Think of it like a well-coordinated team of designers, coders, and quality checkers working together to create the perfect chart. And the best part? It gets better with more computational power, thanks to its test-time scaling capabilities.
So, what’s new?
Traditional chart generation methods rely on monolithic models that attempt to handle everything—from visual interpretation to code generation—in one go. This often leads to errors in structure, color, and alignment, especially when dealing with complex reference charts
The METAL framework tackles this challenge by breaking down the complex task of chart generation into smaller, specialized subtasks handled by different "agents" (AI models with specific roles). Instead of expecting a single system to handle everything perfectly, METAL creates a collaborative environment where multiple agents critique and refine each other's work – similar to how human teams might review and improve designs iteratively.
The cherry on top? METAL exhibits "test-time scaling" – we’ll discuss this in more detail later. For now, you can think of it as a fancy way of saying it gets better results when given more computational resources during testing, without requiring any additional training.
This is a big deal because it shows that the framework isn’t just effective—it’s scalable and future-proof.
Forging the fundamentals
Before we dive deeper, let’s break down some key concepts:
Vision-Language Models (VLMs): AI models that can understand and generate content based on both visual and textual inputs, allowing them to "see" and "read" simultaneously.
Chart-to-Code Generation: The process of converting a visual chart into code (e.g., Python) that can reproduce the chart programmatically.
Multi-Agent Framework: A system where multiple specialized AI agents collaborate to solve a complex task. Each agent has a specific role, like a team of specialists.
Test-time scaling: The phenomenon where a system's performance improves when given more computational resources during testing, without requiring additional training.
F1 Score: The F1 score measures how well a model balances accuracy when identifying positive cases. It combines two key factors: how many actual positives it catches (recall) and how many predicted positives are correct (precision).
Under the hood…
METAL’s magic lies in its four specialized agents:
- Generation Agent (G): This agent takes the reference chart and generates an initial program (code) to reproduce it.
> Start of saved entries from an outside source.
/-- A lead or lag in units, realised to the nearest sample period (R103). -/
def edgeUnits (ns : Nat) : Nat := (nsec ns + 1562) / 3125 * 3125

/-- Is a run of symbols in progress, or within the lead before it or the lag after it (R103)? The next symbol follows the commits found
ready (R96). -/
def State.inRun (s : State) (run : State → Nat → Bool) (lead lag : Nat) : Bool :=
  let n := s.nextEpoch s.epoch
  run s s.epoch || (run (s.airAt n) n && decide (s.nextTickAt ≤ s.now + edgeUnits lead))
    || (run s (s.prevEpoch s.epoch) && decide (s.now < s.tb.tickAt + edgeUnits lag))

/-- TXENp: high while its course is in TX through a transmit run, its lead and its lag, unless the path is held off (R103, R106, Table 4.7);
the hold-off of power-up ends with the run it leads into, for which TXENp rises (R107). -/
def State.txEn (s : State) (p : Nat) : Bool :=
  let c := courseOf p
  s.courseState c == 3
    && s.inRun (fun v e => v.txSymbol c e && !v.forcedOff p && !v.flexTxMuted p e) (s.rd Ix.TxEnLead (c + 1)) (s.rd Ix.TxEnLag (c + 1))

/-- RXENp: high while its course is in RX, or in TX for FLEX symbols of Duplex Service, through a receive window, its lead and its lag (R97,
R103, R104). -/
def State.rxEn (s : State) (p : Nat) : Bool :=
  let c := courseOf p
  (s.courseState c == 2 || s.courseState c == 3)
    && s.inRun (fun v e => v.rxSymbol c e && !v.rxHeldOff p && !(v.flexSymbol c e && v.rd Ix.DuplexAperture 0 == 1 && !v.splitRx p))
      (s.rd Ix.RxEnLead (c + 1)) (s.rd Ix.RxEnLag (c + 1))

/-! Power control -/

/-- Floor division of integers, which is how the device truncates (R129). -/
def ifloor (a b : Int) : Int := a / b

/-- The integer part of a binary32 value, toward minus infinity; 0 for NaN and infinities. -/
def floatFloor (v : Nat) : Int :=
  let e := v / 2 ^ 23 % 256
  let m := v % 2 ^ 23
  let neg := bitAt v 31
  if e = 255 ∨ (e = 0 ∧ m = 0) then 0
  else
    let mant : Nat := if e = 0 then m else m + 2 ^ 23
    let sgn : Int := if neg then -(mant : Int) else mant
    let ex := (if e = 0 then 1 else e)
    if 150 ≤ ex then sgn * 2 ^ (ex - 150) else sgn / 2 ^ (150 - ex)

/-- T_tile in 0.1 °C: the reading in force of the tile's remote sensor (R111, R421). -/
def State.tileTemp (s : State) (t : Nat) : Int := s.rdI 16 Ix.TempReading (t + 1)

/-- V_tile in mV: the scaled value of HKINt (R111). -/
def State.tileVolt (s : State) (t : Nat) : Int := floatFloor (s.rd Ix.HkValue (t + 1))

/-- The axis interval a coordinate lies in and its ends, clamped at the axis ends. -/
def axisCell (axis : List Int) (x : Int) : Nat × Int × Int × Int :=
  let n := axis.length
  let i := ((List.range (n - 1)).filter (fun i => decide (axis.getD i 0 ≤ x))).foldl max 0
  let a := axis.getD i 0
  let b := axis.getD (i + 1) 0
  (i, a, b, clampInt a b x)

/-- G_pa of a path in 0.001 dB, truncated: bilinear in temperature and voltage, clamped at the axis ends (R111). -/
def State.paGain (s : State) (p : Nat) : Int :=
  let ta := (List.range 8).map (fun i => s.rdI 16 Ix.TxGainTempAxis (i + 1))
  let va := (List.range 4).map (fun j => (s.rd Ix.TxGainVoltAxis (j + 1) : Int))
  let (i, t0, t1, t) := axisCell ta (s.tileTemp (tileOf p))
  let (j, v0, v1, v) := axisCell va (s.tileVolt (tileOf p))
  let g := fun i j => toInt 16 (s.domField Ix.TxPaGainTable 0 (64 * p + 8 * i + 2 * j) 2)
  let num := (g i j * (t1 - t) + g (i + 1) j * (t - t0)) * (v1 - v)
    + (g i (j + 1) * (t1 - t) + g (i + 1) (j + 1) * (t - t0)) * (v - v0)
  let den := (t1 - t0) * (v1 - v0)
  if den = 0 then 10 * g i j else ifloor (10 * num) den

/-- P_eff of a path in 0.01 dBm (R111): the target less the tile's throttle reduction and the mismatch backoff in action. -/
def State.effectiveTarget (s : State) (p : Nat) : Int :=
  s.rdI 16 Ix.TxPowerTarget (p + 1) - (s.rd Ix.ThrottleReduction (tileOf p + 1) : Int)
    - (if (s.path p).mismatchAct ∧ s.rd Ix.MismatchAction 0 = 1 then (s.rd Ix.MismatchBackoff 0 : Int) else 0)

/-- A setting as R111 computes it: attenuator in 0.5 dB steps, digital gain in 0.01 dB, and the limit reached. -/
structure TxSetting where
  att : Nat
  dig : Int
  limit : Nat
  deriving DecidableEq, Repr

/-- R111 from P_out in 0.001 dB: clamped to 0 and 43.5 dB, attenuator floored to 0.5 dB and at most 31.5 dB, the rest digital
gain truncated to 0.01 dB. -/
def settingOf (pOut : Int) : TxSetting :=
  let a0 := 6000 - pOut
  let a := clampInt 0 43500 a0
  let att := min 63 (a / 500).toNat
  { att := att, dig := ifloor (-(a - 500 * att)) 10, limit := if a0 < 0 then 1 else if 43500 < a0 then 2 else 0 }

/-- The setting R111 gives a path now. -/
def State.txSetting (s : State) (p : Nat) : TxSetting :=
  settingOf (10 * s.effectiveTarget p - s.paGain p + 10 * (s.rd Ix.TxAntLoss (p + 1) : Int)
    + 10 * s.rdI 16 Ix.TxLoopCorrection (p + 1))

/-- Put a setting of attenuator and digital gain into force (R112). -/
def State.applyTx (s : State) (p : Nat) (v : Nat × Int) : State :=
  (s.wr Ix.TxAttenuation (p + 1) v.1).wrI 16 Ix.TxDigitalGain (p + 1) v.2

/-- The status bits and TX_RANGE of a computed setting: reported once when a limit bit is set (R111). -/
def State.txLimits (s : State) (p limit : Nat) : State :=
  let was := s.rd Ix.TxPowerStatus (p + 1) % 4
  let s := (s.wrBit Ix.TxPowerStatus (p + 1) 0 (limit == 1)).wrBit Ix.TxPowerStatus (p + 1) 1 (limit == 2)
  if limit ≠ 0 ∧ was ≠ limit then s.raise 0x2005 (p + 1) (packData [f8 p, f8 limit]) else s

/-- Compute a path's setting by its mode (R111 to R113): the manual setting, or R111 with the effective target shown. -/
def State.computeTx (s : State) (p : Nat) : (Nat × Int) × State :=
  if s.rd Ix.TxPowerMode (p + 1) = 0 then
    let m := s.rd Ix.TxManualSetting (p + 1)
    ((m % 64, toInt 16 (m / 2 ^ 16)), s)
  else
    let v := s.txSetting p
    let s := s.wrI 16 Ix.TxPowerEffective (p + 1) (s.effectiveTarget p)
    let s := s.wrBit Ix.TxPowerStatus (p + 1) 2 (s.rdBit Ix.TempStatus (tileOf p + 1) 5)
    ((v.att, v.dig), s.txLimits p v.limit)

/-- A value of K_p comes into force with its edge, which BOUND shows (R114, R183). -/
def State.powerEdge (s : State) (p : Nat) (edge : Option Nat) : State :=
  match edge with
  | some e => (s.wrBit Ix.TxPowerStatus (p + 1) 3 (e != 0)).loopAt p 1 e
  | none => s

/-- POWER_RECOMPUTE (R112): at a slot boundary the settings computed at the one before come into force, and each path's is
computed for the next. -/
def State.powerRecompute (s : State) : State :=
  allPaths.foldl (fun s p =>
    let v := s.path p
    let s := match v.nextTx with
      | some x => (s.applyTx p x).powerEdge p v.nextEdge
      | none => s
    let r := s.computeTx p
    r.2.setPath p { r.2.path p with nextTx := some r.1, nextEdge := v.edge, edge := none }) s

/-- A commit of a power entry takes effect at its own epoch (R112). -/
def State.powerNow (s : State) (p : Nat) : State :=
  let r := s.computeTx p
  let v := r.2.path p
  let s := (r.2.applyTx p r.1).powerEdge p (match v.edge with
    | some e => some e
    | none => v.nextEdge)
  s.setPath p { s.path p with nextTx := none, edge := none, nextEdge := none }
Think of it as the architect who drafts the blueprint. 
- Visual Critique Agent (V): This agent compares the rendered chart with the reference and identifies visual discrepancies—like mismatched colors or misaligned axes. It’s the quality control inspector for visuals. 
- Code Critique Agent (C): This agent reviews the generated code for errors and inefficiencies. It’s the code reviewer who ensures the program is clean and functional. 
- Revision Agent (R): This agent integrates feedback from the critique agents and updates the code. It’s the editor who polishes the final draft. 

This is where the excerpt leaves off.